#### WHAT IS NEEDED:
Which lines below fall between the one containing "(s.devWrite a bs).lanes = s.lanes := rfl" and the one containing "(s.devWrite a bs).boot = s.boot := rfl"? Repeat them exactly, counting both of those lines, and add nothing else.

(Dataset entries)
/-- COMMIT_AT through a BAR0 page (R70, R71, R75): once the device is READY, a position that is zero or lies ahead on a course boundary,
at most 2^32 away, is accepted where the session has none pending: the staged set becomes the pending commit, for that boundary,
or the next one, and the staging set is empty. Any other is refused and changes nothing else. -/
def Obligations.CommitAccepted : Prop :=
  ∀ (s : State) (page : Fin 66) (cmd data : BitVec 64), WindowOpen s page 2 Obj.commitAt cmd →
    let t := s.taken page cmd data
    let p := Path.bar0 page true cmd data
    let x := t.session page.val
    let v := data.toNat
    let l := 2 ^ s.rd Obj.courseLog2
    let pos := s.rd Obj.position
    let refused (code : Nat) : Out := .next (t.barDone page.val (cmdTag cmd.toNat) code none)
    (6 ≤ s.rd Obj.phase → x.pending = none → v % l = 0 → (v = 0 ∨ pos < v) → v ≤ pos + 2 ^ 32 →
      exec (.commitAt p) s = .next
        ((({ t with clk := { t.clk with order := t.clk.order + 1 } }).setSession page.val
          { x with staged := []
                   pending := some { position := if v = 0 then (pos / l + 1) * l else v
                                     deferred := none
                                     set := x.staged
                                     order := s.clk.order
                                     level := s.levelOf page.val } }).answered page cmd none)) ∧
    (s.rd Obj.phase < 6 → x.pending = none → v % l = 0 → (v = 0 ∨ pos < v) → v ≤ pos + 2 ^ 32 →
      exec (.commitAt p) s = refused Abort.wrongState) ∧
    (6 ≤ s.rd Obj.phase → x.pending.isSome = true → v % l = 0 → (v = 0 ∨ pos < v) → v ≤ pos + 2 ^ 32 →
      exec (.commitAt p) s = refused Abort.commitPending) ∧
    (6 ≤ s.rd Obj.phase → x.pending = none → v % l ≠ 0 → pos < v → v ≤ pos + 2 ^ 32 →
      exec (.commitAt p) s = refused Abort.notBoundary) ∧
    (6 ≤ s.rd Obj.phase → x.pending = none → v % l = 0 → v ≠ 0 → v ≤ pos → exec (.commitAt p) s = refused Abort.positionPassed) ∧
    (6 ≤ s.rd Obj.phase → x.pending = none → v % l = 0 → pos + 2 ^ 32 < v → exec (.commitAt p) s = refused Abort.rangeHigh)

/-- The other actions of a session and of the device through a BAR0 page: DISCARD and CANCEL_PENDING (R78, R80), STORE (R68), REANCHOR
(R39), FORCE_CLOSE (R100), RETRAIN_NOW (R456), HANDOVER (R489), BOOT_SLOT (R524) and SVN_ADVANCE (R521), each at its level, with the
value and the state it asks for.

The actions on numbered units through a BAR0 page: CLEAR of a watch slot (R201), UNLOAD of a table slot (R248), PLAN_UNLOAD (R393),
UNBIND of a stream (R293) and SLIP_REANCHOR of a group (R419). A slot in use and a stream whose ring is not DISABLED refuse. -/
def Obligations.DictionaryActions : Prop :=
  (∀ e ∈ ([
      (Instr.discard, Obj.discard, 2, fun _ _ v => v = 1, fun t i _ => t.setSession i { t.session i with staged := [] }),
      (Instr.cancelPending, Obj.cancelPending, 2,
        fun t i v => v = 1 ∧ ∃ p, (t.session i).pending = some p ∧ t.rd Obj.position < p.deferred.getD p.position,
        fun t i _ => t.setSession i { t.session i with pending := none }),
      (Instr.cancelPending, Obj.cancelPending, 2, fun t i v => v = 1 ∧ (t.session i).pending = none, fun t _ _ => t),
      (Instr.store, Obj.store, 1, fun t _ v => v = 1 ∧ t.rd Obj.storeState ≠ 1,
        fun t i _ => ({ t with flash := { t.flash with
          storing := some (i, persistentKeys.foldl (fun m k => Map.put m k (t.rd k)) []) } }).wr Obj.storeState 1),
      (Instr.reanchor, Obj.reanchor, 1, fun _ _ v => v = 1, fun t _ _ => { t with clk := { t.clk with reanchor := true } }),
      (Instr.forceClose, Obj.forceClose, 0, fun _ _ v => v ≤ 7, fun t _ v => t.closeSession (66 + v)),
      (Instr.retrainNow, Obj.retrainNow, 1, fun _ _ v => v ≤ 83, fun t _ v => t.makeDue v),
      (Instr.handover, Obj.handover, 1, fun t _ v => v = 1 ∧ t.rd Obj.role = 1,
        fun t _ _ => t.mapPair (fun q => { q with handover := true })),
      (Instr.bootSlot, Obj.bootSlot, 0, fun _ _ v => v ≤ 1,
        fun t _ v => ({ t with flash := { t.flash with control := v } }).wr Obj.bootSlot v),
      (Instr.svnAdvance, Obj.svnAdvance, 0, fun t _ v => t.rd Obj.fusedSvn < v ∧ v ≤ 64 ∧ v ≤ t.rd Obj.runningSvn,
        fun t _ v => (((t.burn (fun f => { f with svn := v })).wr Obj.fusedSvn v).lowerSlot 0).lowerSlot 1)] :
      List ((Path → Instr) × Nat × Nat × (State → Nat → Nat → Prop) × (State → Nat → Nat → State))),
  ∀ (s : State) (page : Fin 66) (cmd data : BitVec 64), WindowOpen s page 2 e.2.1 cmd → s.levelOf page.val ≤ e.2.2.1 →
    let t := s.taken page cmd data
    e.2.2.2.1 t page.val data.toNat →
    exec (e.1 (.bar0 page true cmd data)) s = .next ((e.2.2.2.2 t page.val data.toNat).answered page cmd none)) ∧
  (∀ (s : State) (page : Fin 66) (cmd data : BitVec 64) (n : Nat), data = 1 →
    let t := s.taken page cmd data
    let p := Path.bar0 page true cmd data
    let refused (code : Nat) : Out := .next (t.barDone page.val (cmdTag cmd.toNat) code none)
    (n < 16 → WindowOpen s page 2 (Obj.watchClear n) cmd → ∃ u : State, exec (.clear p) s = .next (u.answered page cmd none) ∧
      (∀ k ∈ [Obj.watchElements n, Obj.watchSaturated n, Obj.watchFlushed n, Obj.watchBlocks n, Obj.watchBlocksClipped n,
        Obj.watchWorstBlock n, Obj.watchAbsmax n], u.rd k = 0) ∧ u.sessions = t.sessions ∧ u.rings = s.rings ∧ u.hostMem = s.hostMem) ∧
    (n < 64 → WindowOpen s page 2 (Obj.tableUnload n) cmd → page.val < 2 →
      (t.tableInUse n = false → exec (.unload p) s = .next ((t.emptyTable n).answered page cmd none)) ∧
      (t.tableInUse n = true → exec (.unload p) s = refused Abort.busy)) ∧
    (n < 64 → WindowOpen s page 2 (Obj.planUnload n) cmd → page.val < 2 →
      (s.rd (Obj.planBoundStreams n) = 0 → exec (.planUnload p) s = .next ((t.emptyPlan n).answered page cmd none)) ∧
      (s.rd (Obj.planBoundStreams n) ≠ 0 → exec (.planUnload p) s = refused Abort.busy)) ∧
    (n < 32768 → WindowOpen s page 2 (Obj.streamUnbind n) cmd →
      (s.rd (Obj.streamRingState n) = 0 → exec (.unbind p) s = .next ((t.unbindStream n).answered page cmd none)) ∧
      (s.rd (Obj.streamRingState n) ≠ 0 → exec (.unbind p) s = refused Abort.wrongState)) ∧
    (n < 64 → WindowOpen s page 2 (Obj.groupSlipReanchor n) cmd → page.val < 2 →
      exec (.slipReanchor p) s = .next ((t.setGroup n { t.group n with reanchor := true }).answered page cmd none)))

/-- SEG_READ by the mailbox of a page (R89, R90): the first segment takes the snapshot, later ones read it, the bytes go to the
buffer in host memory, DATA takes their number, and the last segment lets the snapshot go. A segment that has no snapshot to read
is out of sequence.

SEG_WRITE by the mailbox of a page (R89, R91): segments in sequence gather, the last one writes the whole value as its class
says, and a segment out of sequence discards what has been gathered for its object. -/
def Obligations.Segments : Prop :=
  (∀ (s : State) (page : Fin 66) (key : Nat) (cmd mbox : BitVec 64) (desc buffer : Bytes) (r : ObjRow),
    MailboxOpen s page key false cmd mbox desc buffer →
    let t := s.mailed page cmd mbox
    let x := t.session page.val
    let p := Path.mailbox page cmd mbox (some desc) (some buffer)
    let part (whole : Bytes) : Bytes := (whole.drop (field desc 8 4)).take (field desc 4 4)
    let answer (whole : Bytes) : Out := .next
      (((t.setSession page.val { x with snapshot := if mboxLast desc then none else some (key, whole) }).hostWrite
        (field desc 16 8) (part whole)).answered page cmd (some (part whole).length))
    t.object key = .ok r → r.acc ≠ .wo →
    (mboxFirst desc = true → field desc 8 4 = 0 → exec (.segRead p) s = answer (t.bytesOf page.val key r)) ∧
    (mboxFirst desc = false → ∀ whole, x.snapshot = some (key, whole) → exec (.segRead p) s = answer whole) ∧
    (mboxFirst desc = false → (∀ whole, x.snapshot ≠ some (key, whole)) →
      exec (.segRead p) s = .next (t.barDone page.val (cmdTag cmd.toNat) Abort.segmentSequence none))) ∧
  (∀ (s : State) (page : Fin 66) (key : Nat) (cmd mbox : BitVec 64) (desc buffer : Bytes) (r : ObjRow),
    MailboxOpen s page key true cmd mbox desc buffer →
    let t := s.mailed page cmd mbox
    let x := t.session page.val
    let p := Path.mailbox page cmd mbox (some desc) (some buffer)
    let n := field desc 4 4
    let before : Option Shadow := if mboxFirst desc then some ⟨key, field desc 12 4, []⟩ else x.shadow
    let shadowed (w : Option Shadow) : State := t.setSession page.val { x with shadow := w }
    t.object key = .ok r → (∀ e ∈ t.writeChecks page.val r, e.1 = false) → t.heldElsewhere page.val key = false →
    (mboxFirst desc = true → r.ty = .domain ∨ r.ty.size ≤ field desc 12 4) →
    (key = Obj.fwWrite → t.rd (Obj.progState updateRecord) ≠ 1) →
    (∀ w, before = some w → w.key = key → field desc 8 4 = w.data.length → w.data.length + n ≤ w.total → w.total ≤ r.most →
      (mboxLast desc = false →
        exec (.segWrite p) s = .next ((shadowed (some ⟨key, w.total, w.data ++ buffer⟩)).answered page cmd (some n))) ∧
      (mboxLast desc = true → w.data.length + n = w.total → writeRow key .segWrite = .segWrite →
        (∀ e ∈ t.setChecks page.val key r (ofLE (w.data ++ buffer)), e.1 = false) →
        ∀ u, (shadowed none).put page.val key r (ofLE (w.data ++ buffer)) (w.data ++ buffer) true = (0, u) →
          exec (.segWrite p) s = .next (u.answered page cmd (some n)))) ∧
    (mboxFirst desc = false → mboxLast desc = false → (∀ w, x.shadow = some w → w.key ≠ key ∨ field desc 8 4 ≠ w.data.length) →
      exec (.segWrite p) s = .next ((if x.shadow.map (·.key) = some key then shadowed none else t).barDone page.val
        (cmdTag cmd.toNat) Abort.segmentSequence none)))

...

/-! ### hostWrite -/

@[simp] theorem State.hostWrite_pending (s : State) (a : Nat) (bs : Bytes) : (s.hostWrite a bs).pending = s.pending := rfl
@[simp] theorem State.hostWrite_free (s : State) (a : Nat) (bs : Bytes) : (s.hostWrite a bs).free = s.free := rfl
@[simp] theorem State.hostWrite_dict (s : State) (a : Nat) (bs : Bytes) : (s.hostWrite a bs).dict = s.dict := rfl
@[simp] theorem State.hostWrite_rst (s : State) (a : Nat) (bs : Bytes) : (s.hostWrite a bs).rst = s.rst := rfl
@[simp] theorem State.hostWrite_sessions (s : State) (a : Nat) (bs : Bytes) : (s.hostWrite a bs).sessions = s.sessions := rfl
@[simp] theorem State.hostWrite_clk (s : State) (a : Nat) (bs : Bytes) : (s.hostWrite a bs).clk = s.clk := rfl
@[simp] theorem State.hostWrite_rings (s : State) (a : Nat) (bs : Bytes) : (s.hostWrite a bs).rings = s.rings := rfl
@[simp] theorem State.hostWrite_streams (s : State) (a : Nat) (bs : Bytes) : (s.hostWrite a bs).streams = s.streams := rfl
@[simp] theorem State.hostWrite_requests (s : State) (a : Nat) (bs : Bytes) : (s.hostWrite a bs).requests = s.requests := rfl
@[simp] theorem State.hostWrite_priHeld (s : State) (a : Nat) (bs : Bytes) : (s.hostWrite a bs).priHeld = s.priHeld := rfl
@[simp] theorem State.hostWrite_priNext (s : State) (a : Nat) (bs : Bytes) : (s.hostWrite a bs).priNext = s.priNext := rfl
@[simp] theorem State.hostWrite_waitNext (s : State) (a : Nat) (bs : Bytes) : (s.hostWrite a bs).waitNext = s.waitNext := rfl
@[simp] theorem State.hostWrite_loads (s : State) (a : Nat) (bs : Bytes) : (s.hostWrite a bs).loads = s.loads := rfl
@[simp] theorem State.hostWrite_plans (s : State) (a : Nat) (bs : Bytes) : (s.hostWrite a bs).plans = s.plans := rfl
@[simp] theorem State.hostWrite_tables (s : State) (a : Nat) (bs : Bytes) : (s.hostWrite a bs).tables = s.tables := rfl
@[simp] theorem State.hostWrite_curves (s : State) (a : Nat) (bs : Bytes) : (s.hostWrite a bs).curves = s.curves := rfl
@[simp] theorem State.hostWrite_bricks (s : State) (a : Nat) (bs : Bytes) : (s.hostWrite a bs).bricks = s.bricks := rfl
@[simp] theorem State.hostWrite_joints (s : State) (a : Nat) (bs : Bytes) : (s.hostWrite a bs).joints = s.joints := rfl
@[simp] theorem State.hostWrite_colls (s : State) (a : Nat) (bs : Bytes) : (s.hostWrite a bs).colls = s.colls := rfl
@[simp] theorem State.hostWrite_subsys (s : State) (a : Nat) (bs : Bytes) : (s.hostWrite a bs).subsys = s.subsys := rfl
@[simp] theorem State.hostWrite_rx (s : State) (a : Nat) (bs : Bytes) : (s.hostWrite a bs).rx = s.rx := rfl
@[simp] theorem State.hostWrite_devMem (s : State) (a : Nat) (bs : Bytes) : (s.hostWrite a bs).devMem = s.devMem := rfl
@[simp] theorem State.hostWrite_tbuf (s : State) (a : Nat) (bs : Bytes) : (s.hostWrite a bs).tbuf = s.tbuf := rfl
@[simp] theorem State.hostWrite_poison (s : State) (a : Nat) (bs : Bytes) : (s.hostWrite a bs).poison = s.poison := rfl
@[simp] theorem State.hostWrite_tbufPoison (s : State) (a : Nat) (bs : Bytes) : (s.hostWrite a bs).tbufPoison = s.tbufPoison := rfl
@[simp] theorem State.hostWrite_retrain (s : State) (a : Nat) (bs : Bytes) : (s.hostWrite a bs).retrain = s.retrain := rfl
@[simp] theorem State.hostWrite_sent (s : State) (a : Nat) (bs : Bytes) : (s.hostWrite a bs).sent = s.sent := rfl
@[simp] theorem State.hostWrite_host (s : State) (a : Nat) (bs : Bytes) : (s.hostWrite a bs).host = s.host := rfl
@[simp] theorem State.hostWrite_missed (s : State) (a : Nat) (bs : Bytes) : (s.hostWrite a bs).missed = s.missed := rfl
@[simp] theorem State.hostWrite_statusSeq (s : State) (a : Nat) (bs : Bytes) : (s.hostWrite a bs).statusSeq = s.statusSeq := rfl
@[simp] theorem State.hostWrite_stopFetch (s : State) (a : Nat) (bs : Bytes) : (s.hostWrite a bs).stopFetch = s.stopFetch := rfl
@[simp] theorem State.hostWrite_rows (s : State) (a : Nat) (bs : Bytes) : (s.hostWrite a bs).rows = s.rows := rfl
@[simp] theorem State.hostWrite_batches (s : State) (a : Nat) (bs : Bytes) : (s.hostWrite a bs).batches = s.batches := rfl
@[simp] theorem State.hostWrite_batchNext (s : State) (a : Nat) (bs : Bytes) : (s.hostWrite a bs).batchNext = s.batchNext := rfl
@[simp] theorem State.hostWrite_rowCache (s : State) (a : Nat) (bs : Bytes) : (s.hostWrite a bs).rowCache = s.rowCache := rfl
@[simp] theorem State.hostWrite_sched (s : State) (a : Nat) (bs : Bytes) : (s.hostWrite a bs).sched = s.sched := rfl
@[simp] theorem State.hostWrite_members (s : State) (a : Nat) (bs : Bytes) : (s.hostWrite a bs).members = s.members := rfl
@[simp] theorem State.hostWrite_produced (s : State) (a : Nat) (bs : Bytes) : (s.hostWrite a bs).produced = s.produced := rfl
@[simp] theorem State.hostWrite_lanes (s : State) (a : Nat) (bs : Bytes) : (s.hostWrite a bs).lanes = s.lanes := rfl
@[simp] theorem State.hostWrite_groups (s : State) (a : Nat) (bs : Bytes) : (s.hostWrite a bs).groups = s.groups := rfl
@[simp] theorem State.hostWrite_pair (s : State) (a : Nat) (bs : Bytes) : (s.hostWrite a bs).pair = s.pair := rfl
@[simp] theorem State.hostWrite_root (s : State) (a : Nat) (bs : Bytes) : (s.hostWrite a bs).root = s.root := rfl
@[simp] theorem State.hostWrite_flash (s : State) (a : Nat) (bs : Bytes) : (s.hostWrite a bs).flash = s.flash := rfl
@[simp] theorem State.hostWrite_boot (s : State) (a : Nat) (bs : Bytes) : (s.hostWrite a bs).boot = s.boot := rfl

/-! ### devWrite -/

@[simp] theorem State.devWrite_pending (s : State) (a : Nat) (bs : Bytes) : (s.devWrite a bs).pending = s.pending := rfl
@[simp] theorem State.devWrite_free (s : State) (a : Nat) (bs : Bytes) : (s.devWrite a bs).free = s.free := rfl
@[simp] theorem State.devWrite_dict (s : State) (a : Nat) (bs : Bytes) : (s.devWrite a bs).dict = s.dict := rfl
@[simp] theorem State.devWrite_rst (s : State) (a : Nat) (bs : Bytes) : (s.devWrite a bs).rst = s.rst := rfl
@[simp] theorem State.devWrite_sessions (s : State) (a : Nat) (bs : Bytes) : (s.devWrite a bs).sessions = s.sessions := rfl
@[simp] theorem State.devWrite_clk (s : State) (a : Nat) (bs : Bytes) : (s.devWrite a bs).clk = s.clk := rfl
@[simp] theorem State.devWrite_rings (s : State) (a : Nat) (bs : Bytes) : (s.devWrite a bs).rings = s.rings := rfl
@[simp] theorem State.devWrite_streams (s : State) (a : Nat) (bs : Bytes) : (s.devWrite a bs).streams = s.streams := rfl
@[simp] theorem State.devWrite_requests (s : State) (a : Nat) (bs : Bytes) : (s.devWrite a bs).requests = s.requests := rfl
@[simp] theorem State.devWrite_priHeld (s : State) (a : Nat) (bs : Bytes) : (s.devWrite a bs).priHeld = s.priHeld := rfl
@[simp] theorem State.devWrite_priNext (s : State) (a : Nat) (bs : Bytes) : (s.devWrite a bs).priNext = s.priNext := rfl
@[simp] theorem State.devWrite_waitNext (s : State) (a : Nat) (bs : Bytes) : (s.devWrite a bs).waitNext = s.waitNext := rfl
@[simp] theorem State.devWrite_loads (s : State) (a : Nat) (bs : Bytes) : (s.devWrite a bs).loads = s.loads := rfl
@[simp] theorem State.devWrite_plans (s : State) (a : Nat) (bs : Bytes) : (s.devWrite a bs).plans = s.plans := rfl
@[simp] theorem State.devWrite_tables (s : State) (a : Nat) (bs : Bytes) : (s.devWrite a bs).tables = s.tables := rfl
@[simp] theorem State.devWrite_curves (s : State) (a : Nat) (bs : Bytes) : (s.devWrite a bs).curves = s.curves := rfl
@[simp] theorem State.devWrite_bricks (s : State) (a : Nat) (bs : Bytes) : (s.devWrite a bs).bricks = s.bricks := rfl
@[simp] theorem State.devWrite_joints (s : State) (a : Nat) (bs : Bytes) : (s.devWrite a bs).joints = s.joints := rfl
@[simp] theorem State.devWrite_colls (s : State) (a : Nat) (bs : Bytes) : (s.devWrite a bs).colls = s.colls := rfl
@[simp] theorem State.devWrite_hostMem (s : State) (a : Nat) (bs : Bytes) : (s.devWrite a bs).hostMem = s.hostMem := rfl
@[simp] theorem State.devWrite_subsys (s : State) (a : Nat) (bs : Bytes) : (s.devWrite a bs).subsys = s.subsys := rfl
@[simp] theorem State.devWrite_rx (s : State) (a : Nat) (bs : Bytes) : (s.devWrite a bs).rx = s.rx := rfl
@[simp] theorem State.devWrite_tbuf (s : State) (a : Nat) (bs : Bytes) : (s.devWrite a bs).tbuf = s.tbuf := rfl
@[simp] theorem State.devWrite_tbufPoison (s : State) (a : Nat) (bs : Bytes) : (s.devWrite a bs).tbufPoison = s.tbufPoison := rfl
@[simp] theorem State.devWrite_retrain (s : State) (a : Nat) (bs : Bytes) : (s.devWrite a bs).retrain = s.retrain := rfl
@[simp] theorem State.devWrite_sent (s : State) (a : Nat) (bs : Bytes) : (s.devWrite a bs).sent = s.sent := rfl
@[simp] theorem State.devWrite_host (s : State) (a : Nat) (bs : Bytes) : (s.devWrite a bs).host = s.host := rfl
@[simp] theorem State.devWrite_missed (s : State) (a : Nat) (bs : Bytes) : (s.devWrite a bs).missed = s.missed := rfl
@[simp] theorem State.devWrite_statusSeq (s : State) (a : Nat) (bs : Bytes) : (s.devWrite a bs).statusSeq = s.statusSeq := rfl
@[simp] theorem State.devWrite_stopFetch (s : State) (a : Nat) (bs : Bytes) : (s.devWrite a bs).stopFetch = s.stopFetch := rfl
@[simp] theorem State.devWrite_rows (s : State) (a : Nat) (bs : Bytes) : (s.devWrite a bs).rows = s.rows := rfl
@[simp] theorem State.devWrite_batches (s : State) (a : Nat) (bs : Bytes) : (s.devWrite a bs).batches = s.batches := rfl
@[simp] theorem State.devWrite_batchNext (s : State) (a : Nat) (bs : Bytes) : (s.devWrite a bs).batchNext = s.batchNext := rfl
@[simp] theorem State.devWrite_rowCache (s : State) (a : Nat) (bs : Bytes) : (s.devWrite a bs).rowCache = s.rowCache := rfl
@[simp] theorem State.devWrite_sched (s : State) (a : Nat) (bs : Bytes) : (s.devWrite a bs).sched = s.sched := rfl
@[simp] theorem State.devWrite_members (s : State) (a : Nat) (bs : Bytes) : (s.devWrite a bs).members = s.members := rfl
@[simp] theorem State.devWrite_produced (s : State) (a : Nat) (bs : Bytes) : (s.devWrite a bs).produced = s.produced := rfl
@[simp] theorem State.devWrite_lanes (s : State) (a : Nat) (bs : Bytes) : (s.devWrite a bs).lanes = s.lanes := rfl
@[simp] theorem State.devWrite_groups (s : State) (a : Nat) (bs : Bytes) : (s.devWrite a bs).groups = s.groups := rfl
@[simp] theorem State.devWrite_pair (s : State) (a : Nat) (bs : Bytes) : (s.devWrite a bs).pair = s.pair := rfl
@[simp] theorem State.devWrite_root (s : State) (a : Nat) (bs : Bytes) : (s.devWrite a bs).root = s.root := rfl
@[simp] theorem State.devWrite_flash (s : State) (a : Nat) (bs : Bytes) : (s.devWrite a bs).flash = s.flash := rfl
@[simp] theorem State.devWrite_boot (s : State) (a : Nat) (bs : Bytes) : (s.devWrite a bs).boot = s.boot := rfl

==

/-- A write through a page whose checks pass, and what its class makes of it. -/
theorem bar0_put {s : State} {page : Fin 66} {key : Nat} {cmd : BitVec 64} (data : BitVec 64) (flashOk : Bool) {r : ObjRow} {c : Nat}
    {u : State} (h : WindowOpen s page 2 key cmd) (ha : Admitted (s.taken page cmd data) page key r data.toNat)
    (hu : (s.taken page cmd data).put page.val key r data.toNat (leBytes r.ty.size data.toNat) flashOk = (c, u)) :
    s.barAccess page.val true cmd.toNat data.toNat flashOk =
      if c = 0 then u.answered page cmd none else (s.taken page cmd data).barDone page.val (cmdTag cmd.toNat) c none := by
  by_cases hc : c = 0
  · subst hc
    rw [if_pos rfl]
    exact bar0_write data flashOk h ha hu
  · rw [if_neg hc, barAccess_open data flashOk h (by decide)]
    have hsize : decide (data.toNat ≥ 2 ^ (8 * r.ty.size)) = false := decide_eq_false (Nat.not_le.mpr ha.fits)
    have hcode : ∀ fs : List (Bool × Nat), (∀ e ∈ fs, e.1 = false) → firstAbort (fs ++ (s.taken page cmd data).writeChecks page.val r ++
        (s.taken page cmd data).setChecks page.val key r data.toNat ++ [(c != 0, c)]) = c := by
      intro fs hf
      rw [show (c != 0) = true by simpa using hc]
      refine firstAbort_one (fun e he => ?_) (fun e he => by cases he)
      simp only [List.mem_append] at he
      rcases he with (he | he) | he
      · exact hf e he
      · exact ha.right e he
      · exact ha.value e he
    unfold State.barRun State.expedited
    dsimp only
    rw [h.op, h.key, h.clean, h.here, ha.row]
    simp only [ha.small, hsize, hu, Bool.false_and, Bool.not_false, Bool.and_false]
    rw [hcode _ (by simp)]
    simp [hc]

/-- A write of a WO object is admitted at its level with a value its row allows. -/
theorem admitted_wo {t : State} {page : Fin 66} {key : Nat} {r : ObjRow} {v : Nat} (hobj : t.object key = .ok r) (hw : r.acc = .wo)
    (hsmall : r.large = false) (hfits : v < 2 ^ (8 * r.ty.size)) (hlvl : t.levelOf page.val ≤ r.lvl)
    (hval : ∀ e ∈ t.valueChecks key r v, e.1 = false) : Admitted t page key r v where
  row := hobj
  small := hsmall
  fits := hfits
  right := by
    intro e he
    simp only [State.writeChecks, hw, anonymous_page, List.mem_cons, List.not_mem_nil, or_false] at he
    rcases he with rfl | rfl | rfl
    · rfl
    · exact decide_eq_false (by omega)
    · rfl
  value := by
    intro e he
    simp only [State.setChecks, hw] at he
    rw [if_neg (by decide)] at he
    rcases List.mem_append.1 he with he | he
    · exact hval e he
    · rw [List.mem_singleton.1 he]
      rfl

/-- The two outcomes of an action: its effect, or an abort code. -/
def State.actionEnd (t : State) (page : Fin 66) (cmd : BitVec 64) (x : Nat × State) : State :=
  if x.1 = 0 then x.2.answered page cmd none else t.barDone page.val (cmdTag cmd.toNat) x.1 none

#### WRITTEN RESPONSE:
@[simp] theorem State.devWrite_lanes (s : State) (a : Nat) (bs : Bytes) : (s.devWrite a bs).lanes = s.lanes := rfl
@[simp] theorem State.devWrite_groups (s : State) (a : Nat) (bs : Bytes) : (s.devWrite a bs).groups = s.groups := rfl
@[simp] theorem State.devWrite_pair (s : State) (a : Nat) (bs : Bytes) : (s.devWrite a bs).pair = s.pair := rfl
@[simp] theorem State.devWrite_root (s : State) (a : Nat) (bs : Bytes) : (s.devWrite a bs).root = s.root := rfl
@[simp] theorem State.devWrite_flash (s : State) (a : Nat) (bs : Bytes) : (s.devWrite a bs).flash = s.flash := rfl
@[simp] theorem State.devWrite_boot (s : State) (a : Nat) (bs : Bytes) : (s.devWrite a bs).boot = s.boot := rfl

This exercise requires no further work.